Problem to work on →
Set down exactly, from the records below, the line with "Eng.tout (postEv_hush e f i d); exact h" through the line with "Eng.pw (postEv_hush e f i d); exact h", and nothing else.

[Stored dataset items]
========

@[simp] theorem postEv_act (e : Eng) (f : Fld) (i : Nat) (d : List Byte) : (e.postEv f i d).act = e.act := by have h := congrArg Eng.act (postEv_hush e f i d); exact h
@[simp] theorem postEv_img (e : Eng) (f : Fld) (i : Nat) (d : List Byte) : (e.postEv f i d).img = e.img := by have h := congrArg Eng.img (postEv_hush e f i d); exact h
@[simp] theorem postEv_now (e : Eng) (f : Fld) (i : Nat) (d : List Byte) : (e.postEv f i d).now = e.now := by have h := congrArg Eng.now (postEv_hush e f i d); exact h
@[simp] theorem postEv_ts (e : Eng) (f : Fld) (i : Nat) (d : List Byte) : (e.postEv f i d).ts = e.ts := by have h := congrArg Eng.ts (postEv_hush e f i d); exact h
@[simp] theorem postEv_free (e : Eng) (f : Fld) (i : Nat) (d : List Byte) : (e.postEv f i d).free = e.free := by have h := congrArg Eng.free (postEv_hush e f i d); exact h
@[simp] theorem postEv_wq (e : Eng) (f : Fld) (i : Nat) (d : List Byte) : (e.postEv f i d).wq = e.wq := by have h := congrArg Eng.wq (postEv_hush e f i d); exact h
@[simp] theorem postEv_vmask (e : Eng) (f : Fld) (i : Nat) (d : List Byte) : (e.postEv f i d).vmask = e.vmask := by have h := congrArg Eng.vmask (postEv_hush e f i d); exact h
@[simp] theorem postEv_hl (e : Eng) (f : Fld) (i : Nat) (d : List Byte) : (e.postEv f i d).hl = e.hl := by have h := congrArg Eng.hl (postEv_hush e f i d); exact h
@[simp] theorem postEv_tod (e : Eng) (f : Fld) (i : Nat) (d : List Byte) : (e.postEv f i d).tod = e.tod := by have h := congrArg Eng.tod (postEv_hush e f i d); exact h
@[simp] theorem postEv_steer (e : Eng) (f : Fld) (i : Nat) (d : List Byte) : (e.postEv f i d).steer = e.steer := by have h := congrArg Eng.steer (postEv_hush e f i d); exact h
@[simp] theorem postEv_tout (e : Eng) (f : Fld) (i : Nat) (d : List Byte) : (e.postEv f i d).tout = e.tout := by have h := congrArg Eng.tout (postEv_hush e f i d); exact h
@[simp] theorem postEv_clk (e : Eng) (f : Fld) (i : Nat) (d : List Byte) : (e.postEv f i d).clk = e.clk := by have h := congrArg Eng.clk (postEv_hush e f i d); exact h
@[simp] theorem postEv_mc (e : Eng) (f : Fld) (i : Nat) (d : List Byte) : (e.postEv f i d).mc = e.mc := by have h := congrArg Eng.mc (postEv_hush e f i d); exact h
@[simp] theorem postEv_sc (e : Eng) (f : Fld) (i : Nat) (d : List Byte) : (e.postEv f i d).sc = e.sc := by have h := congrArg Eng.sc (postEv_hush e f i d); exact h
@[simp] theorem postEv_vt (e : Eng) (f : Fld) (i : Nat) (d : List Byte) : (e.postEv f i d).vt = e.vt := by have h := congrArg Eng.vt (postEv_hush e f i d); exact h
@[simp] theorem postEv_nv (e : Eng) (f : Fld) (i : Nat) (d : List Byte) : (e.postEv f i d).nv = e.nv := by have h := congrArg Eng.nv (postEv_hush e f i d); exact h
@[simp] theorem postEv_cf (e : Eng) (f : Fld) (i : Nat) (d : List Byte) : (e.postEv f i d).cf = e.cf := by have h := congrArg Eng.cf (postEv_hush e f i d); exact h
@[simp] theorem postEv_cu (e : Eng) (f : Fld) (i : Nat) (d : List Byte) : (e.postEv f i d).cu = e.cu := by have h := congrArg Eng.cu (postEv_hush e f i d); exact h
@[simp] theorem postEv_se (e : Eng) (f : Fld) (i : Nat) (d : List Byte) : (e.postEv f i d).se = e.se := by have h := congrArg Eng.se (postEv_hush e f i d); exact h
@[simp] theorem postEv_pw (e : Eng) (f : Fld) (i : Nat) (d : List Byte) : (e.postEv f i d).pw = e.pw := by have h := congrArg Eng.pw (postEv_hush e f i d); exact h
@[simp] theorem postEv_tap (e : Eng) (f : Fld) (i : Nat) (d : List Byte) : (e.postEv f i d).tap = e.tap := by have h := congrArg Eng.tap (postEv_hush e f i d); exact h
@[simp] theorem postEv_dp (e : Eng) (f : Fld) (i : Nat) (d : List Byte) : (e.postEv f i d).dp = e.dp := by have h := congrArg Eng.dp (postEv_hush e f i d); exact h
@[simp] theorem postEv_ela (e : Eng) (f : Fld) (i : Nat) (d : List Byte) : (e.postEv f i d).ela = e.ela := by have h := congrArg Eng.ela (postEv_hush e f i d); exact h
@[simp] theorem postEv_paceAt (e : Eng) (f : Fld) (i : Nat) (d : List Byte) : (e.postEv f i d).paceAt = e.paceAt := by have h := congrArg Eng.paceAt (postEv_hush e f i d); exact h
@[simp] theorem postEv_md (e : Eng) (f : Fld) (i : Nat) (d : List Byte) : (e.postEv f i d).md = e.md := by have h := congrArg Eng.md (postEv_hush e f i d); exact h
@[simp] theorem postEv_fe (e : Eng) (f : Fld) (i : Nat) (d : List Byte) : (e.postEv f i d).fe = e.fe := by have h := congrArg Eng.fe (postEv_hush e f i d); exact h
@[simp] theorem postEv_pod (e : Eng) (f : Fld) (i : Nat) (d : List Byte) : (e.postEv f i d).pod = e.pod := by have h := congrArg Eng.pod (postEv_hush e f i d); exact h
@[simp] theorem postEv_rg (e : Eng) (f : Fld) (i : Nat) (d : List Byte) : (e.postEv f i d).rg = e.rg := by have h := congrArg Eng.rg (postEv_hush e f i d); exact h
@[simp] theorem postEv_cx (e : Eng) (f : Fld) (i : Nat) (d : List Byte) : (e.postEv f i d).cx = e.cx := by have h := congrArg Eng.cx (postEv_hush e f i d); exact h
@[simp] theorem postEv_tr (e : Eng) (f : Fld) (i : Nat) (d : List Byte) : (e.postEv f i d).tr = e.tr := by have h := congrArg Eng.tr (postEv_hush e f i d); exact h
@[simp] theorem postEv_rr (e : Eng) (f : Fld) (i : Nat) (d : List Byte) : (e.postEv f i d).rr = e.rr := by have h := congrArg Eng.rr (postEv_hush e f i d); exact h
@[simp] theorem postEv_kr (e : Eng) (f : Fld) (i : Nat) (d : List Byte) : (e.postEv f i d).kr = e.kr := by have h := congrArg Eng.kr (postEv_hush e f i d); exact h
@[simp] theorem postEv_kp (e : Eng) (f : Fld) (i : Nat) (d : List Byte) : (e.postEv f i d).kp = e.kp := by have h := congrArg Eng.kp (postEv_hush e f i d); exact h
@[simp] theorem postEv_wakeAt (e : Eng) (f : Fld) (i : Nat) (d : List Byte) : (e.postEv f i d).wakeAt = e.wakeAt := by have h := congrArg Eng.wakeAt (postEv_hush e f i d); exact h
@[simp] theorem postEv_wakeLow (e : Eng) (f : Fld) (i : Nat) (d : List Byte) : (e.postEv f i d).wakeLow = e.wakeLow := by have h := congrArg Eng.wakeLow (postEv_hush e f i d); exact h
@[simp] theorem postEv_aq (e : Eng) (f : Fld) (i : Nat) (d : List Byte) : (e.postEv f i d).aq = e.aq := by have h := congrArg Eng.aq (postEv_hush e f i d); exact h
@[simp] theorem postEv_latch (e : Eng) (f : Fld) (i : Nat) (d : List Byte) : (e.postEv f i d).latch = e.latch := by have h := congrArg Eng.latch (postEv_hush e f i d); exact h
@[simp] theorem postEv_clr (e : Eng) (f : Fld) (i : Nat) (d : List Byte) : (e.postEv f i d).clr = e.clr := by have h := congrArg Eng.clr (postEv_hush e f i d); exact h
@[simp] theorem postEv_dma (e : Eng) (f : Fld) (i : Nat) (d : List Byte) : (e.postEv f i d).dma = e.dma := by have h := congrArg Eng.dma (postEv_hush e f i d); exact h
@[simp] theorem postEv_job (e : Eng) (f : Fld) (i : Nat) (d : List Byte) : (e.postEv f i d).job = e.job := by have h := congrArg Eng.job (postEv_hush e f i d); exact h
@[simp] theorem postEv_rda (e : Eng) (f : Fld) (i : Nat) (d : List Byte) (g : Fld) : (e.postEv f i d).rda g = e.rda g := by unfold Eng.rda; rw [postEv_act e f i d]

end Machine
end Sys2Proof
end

========

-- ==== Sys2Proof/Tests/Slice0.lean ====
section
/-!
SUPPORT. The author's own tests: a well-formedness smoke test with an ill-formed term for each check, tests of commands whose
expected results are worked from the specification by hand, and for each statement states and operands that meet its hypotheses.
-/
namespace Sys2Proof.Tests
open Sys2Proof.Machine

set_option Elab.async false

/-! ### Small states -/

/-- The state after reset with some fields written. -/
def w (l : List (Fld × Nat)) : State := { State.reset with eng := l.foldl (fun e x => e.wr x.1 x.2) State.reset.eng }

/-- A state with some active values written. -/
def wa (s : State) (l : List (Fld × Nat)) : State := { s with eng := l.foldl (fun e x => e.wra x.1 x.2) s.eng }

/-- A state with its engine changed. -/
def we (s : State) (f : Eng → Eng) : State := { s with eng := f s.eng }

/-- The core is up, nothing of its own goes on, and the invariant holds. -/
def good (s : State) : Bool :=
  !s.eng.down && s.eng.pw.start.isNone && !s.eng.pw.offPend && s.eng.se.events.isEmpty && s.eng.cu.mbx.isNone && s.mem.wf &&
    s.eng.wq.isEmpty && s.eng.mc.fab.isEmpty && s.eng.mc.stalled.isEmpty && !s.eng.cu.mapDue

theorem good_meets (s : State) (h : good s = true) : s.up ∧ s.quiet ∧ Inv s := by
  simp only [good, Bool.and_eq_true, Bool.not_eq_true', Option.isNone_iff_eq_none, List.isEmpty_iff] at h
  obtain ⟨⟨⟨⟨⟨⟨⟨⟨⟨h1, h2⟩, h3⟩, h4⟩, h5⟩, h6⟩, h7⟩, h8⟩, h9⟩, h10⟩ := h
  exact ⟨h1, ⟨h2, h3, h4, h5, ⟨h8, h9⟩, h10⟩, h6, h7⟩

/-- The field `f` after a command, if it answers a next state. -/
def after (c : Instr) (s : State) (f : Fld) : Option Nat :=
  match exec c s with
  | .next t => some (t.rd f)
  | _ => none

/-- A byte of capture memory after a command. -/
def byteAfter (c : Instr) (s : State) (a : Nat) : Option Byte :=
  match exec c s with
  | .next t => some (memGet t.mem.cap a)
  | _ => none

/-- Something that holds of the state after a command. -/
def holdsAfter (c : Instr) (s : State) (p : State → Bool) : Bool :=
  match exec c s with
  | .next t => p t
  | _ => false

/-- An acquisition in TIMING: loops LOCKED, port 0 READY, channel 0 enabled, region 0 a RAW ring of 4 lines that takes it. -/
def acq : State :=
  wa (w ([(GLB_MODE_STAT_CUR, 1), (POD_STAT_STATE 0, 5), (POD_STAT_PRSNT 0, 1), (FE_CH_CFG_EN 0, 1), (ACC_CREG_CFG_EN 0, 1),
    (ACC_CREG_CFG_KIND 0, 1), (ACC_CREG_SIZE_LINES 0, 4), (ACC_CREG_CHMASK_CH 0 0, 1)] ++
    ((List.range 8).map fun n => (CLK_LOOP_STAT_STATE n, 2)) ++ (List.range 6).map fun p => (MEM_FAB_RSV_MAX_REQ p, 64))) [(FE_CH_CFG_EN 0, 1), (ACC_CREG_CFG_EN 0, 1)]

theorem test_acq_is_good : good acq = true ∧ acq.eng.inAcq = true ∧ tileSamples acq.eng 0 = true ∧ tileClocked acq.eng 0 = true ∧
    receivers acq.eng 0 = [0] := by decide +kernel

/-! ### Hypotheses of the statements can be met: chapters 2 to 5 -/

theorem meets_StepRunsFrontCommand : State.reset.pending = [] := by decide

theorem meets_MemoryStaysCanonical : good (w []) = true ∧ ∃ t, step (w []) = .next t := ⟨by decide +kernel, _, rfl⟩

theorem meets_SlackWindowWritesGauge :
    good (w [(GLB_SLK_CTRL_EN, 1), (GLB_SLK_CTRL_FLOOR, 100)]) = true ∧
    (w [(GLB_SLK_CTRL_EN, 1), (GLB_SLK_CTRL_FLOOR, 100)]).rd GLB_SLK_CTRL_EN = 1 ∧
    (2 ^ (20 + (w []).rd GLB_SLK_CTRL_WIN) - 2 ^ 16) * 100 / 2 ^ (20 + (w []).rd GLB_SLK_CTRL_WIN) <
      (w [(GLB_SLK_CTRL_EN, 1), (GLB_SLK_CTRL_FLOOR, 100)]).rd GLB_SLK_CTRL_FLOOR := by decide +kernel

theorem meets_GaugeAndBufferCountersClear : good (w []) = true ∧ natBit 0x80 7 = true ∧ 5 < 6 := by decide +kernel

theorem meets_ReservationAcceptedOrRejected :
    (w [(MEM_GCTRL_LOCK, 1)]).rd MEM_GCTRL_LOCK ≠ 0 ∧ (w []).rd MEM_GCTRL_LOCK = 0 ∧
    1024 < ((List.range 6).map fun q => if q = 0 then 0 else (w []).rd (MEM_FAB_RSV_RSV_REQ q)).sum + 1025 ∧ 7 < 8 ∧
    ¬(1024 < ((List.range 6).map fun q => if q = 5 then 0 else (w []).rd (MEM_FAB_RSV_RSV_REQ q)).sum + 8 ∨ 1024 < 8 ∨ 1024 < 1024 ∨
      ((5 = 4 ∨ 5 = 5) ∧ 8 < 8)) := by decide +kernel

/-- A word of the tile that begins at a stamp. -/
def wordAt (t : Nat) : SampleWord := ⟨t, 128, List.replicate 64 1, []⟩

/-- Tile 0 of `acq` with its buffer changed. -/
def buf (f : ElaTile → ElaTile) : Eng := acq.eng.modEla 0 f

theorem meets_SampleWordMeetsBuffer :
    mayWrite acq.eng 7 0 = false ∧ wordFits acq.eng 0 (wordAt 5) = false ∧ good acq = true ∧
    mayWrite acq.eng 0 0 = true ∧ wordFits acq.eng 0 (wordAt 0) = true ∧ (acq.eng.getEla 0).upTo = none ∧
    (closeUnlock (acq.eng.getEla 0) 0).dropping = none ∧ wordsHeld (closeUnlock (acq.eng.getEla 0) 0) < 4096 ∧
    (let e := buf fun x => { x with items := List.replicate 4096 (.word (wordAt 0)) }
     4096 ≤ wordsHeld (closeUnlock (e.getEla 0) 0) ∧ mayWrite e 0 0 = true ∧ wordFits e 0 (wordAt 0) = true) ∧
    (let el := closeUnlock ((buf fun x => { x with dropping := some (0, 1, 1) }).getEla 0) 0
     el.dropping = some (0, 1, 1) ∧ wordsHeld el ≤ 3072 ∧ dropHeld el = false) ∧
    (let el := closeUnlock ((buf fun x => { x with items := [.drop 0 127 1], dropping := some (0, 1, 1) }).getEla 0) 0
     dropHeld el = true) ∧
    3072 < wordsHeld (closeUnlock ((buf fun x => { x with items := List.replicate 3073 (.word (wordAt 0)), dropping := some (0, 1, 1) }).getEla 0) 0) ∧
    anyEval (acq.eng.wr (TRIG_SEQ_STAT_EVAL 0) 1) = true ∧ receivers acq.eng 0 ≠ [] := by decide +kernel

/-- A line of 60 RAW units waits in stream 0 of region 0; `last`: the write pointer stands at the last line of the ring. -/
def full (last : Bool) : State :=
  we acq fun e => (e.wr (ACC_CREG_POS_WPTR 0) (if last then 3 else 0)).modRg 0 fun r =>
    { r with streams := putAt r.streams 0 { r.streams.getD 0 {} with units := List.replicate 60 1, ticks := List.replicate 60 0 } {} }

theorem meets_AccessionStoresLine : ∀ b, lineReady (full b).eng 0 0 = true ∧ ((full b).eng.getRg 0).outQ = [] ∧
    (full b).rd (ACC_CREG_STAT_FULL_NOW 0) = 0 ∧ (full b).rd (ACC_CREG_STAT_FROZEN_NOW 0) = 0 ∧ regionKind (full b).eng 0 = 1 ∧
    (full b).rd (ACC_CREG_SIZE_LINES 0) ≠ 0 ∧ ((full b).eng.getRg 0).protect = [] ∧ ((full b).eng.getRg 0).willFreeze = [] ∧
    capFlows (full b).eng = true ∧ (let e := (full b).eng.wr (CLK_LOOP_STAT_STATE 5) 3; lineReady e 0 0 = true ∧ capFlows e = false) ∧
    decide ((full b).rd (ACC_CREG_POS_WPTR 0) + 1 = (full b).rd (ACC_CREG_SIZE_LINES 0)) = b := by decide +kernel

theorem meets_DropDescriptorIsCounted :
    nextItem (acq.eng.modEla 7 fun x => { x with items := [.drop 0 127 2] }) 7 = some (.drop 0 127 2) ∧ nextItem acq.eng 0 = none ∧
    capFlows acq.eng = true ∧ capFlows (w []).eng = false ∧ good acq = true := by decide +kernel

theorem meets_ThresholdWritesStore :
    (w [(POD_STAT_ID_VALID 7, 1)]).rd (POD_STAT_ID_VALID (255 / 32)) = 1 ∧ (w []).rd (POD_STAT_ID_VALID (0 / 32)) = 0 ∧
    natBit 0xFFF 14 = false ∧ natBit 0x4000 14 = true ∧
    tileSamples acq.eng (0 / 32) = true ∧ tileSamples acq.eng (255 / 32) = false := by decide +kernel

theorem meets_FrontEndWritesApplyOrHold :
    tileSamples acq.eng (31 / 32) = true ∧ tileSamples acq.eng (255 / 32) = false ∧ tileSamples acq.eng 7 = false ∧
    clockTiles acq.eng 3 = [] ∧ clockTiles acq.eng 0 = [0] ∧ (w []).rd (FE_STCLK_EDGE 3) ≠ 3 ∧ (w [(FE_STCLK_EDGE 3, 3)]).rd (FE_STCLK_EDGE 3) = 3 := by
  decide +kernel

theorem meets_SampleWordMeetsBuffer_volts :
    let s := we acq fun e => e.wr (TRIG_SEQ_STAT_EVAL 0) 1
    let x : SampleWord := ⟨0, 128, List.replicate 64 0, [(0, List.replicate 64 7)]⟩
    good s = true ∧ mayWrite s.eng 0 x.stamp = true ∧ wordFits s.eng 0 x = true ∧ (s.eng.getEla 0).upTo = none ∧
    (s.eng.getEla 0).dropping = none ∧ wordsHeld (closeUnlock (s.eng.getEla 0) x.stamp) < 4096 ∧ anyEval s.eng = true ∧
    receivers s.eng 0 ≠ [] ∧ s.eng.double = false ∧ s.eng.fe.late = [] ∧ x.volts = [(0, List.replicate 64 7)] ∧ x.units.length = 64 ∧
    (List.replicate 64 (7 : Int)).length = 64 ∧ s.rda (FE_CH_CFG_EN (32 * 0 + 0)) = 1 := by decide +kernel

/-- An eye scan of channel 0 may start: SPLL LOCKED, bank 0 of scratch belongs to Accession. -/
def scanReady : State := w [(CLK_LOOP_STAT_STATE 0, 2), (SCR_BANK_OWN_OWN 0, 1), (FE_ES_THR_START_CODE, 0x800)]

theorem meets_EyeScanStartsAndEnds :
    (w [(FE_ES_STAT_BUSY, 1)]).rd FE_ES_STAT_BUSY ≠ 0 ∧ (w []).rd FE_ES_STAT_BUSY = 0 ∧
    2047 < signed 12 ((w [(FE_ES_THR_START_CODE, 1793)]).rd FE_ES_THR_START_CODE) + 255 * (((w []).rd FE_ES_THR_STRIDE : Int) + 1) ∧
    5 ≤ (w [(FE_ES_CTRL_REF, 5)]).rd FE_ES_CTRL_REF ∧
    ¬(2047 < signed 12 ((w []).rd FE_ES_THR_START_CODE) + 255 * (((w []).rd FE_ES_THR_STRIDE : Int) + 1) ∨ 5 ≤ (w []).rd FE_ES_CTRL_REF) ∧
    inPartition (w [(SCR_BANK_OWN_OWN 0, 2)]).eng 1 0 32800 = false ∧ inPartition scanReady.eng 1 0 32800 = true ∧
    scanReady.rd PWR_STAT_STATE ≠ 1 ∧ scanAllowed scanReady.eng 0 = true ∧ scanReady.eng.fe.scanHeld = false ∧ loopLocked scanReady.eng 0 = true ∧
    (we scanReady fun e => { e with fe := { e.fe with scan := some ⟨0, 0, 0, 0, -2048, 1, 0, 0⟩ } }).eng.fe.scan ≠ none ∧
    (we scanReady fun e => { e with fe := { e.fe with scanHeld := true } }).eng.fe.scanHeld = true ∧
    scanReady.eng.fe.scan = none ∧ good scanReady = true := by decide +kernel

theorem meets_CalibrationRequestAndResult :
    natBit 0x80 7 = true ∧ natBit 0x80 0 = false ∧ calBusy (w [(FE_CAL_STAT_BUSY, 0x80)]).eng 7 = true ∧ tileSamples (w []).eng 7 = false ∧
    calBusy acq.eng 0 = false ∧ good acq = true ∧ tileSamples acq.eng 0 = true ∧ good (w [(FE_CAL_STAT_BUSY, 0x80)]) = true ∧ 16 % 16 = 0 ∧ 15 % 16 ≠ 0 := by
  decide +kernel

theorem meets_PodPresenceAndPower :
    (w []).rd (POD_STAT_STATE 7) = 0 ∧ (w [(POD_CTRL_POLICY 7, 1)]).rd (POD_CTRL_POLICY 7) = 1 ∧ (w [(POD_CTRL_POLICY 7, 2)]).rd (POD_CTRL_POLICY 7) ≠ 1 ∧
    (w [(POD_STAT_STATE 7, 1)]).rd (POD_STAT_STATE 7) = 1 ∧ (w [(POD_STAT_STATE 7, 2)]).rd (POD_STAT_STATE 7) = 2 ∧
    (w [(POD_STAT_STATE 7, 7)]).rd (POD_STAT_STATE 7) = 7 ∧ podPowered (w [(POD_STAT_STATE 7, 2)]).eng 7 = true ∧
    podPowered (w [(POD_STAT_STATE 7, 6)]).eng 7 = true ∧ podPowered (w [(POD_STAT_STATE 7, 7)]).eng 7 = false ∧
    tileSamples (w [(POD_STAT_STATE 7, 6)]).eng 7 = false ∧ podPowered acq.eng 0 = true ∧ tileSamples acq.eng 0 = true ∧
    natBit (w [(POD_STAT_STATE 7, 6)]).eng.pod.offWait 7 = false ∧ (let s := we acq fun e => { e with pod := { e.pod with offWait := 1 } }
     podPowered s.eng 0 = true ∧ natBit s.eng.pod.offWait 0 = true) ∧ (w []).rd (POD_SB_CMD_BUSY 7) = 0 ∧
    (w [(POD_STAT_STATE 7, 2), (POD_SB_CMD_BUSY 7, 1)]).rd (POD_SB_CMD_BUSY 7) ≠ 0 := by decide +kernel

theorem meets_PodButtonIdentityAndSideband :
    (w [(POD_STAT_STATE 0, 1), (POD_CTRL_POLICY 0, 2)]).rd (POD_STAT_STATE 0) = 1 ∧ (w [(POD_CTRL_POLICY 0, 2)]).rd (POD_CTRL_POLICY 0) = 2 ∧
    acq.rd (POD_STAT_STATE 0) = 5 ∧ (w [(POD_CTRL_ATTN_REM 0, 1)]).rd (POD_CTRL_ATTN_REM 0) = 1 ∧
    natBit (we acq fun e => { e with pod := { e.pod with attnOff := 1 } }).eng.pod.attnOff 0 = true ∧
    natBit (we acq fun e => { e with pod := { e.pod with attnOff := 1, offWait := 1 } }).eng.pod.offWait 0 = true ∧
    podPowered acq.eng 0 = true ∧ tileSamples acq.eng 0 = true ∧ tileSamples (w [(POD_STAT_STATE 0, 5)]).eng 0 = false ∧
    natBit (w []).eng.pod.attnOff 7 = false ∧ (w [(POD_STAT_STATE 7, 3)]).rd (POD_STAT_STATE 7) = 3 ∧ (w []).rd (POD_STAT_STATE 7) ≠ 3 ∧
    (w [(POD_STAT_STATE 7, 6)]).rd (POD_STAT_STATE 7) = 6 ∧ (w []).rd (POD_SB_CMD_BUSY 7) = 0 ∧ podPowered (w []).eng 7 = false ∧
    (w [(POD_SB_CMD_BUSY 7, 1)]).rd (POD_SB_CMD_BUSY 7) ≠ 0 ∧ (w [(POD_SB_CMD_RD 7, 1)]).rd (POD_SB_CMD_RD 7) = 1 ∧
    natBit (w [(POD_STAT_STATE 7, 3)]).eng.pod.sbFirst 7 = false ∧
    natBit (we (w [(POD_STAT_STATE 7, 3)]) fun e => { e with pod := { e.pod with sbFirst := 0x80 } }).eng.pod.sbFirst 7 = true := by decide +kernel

========

Solution for this task →
@[simp] theorem postEv_tout (e : Eng) (f : Fld) (i : Nat) (d : List Byte) : (e.postEv f i d).tout = e.tout := by have h := congrArg Eng.tout (postEv_hush e f i d); exact h
@[simp] theorem postEv_clk (e : Eng) (f : Fld) (i : Nat) (d : List Byte) : (e.postEv f i d).clk = e.clk := by have h := congrArg Eng.clk (postEv_hush e f i d); exact h
@[simp] theorem postEv_mc (e : Eng) (f : Fld) (i : Nat) (d : List Byte) : (e.postEv f i d).mc = e.mc := by have h := congrArg Eng.mc (postEv_hush e f i d); exact h
@[simp] theorem postEv_sc (e : Eng) (f : Fld) (i : Nat) (d : List Byte) : (e.postEv f i d).sc = e.sc := by have h := congrArg Eng.sc (postEv_hush e f i d); exact h
@[simp] theorem postEv_vt (e : Eng) (f : Fld) (i : Nat) (d : List Byte) : (e.postEv f i d).vt = e.vt := by have h := congrArg Eng.vt (postEv_hush e f i d); exact h
@[simp] theorem postEv_nv (e : Eng) (f : Fld) (i : Nat) (d : List Byte) : (e.postEv f i d).nv = e.nv := by have h := congrArg Eng.nv (postEv_hush e f i d); exact h
@[simp] theorem postEv_cf (e : Eng) (f : Fld) (i : Nat) (d : List Byte) : (e.postEv f i d).cf = e.cf := by have h := congrArg Eng.cf (postEv_hush e f i d); exact h
@[simp] theorem postEv_cu (e : Eng) (f : Fld) (i : Nat) (d : List Byte) : (e.postEv f i d).cu = e.cu := by have h := congrArg Eng.cu (postEv_hush e f i d); exact h
@[simp] theorem postEv_se (e : Eng) (f : Fld) (i : Nat) (d : List Byte) : (e.postEv f i d).se = e.se := by have h := congrArg Eng.se (postEv_hush e f i d); exact h
@[simp] theorem postEv_pw (e : Eng) (f : Fld) (i : Nat) (d : List Byte) : (e.postEv f i d).pw = e.pw := by have h := congrArg Eng.pw (postEv_hush e f i d); exact h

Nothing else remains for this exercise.